*Supplied records*
-.-.-
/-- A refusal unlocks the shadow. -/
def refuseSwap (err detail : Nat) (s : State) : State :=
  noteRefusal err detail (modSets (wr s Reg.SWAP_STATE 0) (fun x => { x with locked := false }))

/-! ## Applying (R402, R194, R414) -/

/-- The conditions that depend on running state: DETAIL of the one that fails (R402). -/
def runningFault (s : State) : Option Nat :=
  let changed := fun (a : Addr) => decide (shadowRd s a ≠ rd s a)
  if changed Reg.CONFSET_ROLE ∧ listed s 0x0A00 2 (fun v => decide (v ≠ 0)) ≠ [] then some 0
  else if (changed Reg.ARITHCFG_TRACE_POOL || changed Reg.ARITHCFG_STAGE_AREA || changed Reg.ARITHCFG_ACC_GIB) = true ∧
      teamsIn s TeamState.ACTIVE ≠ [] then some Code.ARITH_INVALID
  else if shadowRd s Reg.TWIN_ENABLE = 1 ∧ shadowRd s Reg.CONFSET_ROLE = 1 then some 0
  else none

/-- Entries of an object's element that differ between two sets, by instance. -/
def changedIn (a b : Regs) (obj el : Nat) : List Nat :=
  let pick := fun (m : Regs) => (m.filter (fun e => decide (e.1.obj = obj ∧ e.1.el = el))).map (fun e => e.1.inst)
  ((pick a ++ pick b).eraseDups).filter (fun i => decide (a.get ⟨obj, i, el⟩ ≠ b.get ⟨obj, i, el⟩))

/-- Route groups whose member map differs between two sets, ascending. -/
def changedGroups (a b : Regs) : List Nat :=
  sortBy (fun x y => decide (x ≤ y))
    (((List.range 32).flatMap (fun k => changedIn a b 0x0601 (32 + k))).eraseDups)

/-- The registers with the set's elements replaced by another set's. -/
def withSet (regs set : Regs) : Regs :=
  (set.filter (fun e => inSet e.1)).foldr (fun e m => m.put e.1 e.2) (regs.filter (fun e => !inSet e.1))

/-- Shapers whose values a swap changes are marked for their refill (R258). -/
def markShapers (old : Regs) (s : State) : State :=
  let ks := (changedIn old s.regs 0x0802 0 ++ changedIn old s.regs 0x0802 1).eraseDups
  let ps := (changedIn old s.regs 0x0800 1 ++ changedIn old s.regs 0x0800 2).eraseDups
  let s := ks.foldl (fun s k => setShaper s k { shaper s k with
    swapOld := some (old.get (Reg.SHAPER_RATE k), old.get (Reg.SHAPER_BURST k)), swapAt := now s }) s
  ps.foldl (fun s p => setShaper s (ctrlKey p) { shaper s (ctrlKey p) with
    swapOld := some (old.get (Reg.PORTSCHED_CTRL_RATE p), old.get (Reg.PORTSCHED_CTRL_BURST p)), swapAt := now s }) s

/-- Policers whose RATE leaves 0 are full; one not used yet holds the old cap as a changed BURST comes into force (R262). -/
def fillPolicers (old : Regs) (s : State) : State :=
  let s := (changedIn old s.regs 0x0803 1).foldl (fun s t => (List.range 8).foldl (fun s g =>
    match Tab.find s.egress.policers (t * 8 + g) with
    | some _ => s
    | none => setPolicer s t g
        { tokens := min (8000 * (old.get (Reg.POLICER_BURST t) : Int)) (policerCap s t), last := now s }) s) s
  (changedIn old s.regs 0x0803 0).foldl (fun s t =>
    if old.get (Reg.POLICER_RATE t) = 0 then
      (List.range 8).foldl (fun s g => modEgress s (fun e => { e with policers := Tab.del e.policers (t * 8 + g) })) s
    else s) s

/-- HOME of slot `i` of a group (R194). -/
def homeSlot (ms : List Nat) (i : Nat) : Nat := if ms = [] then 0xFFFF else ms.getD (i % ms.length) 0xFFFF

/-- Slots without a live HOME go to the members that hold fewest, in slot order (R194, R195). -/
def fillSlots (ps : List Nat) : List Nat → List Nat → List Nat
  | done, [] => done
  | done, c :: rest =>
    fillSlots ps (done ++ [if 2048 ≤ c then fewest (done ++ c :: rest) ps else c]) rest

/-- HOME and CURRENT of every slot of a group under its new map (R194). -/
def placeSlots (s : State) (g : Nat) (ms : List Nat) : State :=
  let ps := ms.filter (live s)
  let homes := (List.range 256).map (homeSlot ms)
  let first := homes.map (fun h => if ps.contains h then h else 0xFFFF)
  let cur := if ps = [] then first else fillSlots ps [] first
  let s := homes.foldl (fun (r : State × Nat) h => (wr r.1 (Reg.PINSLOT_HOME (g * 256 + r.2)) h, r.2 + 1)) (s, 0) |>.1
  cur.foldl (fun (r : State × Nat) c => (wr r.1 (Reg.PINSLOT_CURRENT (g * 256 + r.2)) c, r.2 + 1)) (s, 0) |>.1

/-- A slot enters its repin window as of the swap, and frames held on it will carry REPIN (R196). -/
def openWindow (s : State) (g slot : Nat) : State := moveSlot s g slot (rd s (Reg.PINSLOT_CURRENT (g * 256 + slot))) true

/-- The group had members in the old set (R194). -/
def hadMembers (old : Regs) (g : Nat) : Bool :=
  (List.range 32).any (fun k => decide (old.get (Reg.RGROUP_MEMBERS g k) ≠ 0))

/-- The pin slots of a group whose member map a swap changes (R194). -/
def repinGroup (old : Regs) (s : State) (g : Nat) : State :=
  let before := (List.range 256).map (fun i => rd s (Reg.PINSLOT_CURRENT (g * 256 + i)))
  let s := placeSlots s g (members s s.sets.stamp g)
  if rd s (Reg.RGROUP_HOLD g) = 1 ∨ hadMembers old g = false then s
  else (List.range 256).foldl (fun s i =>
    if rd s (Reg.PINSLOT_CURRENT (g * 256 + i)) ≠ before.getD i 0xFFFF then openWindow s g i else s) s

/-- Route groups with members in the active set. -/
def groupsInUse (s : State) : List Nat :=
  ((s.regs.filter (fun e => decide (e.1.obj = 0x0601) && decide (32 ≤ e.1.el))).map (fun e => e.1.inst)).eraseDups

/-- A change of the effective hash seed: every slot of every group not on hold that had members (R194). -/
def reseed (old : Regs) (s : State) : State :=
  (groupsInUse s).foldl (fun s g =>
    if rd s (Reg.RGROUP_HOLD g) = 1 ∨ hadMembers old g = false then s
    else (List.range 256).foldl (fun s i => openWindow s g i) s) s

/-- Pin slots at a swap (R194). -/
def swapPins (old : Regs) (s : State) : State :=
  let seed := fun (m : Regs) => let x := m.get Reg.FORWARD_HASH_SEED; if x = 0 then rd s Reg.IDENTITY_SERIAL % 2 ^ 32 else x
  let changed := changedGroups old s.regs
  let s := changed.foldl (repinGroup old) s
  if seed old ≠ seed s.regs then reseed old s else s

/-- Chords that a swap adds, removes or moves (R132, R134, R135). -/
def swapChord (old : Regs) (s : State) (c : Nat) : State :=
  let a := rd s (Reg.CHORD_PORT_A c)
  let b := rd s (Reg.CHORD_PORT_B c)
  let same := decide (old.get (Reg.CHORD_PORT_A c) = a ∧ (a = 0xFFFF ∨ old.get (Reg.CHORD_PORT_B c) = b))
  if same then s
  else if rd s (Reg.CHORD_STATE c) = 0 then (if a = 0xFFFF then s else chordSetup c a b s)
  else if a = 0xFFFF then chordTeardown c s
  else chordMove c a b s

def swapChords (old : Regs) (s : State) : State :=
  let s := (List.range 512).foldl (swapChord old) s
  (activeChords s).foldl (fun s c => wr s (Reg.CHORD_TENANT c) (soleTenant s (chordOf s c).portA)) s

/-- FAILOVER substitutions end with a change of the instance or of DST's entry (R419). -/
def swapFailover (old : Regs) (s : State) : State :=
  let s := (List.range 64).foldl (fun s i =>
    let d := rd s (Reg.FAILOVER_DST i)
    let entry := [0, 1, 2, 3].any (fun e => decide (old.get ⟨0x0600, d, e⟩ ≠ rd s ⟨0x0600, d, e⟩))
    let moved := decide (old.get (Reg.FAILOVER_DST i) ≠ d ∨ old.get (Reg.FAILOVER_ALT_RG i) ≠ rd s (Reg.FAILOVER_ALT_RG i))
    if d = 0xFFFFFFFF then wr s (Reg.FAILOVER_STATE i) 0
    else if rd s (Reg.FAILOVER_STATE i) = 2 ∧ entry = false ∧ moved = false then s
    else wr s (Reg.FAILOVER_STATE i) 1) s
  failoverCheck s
-.-.-
From the data above, say how many lines include "done", and write nothing but the number.

*Output below*
3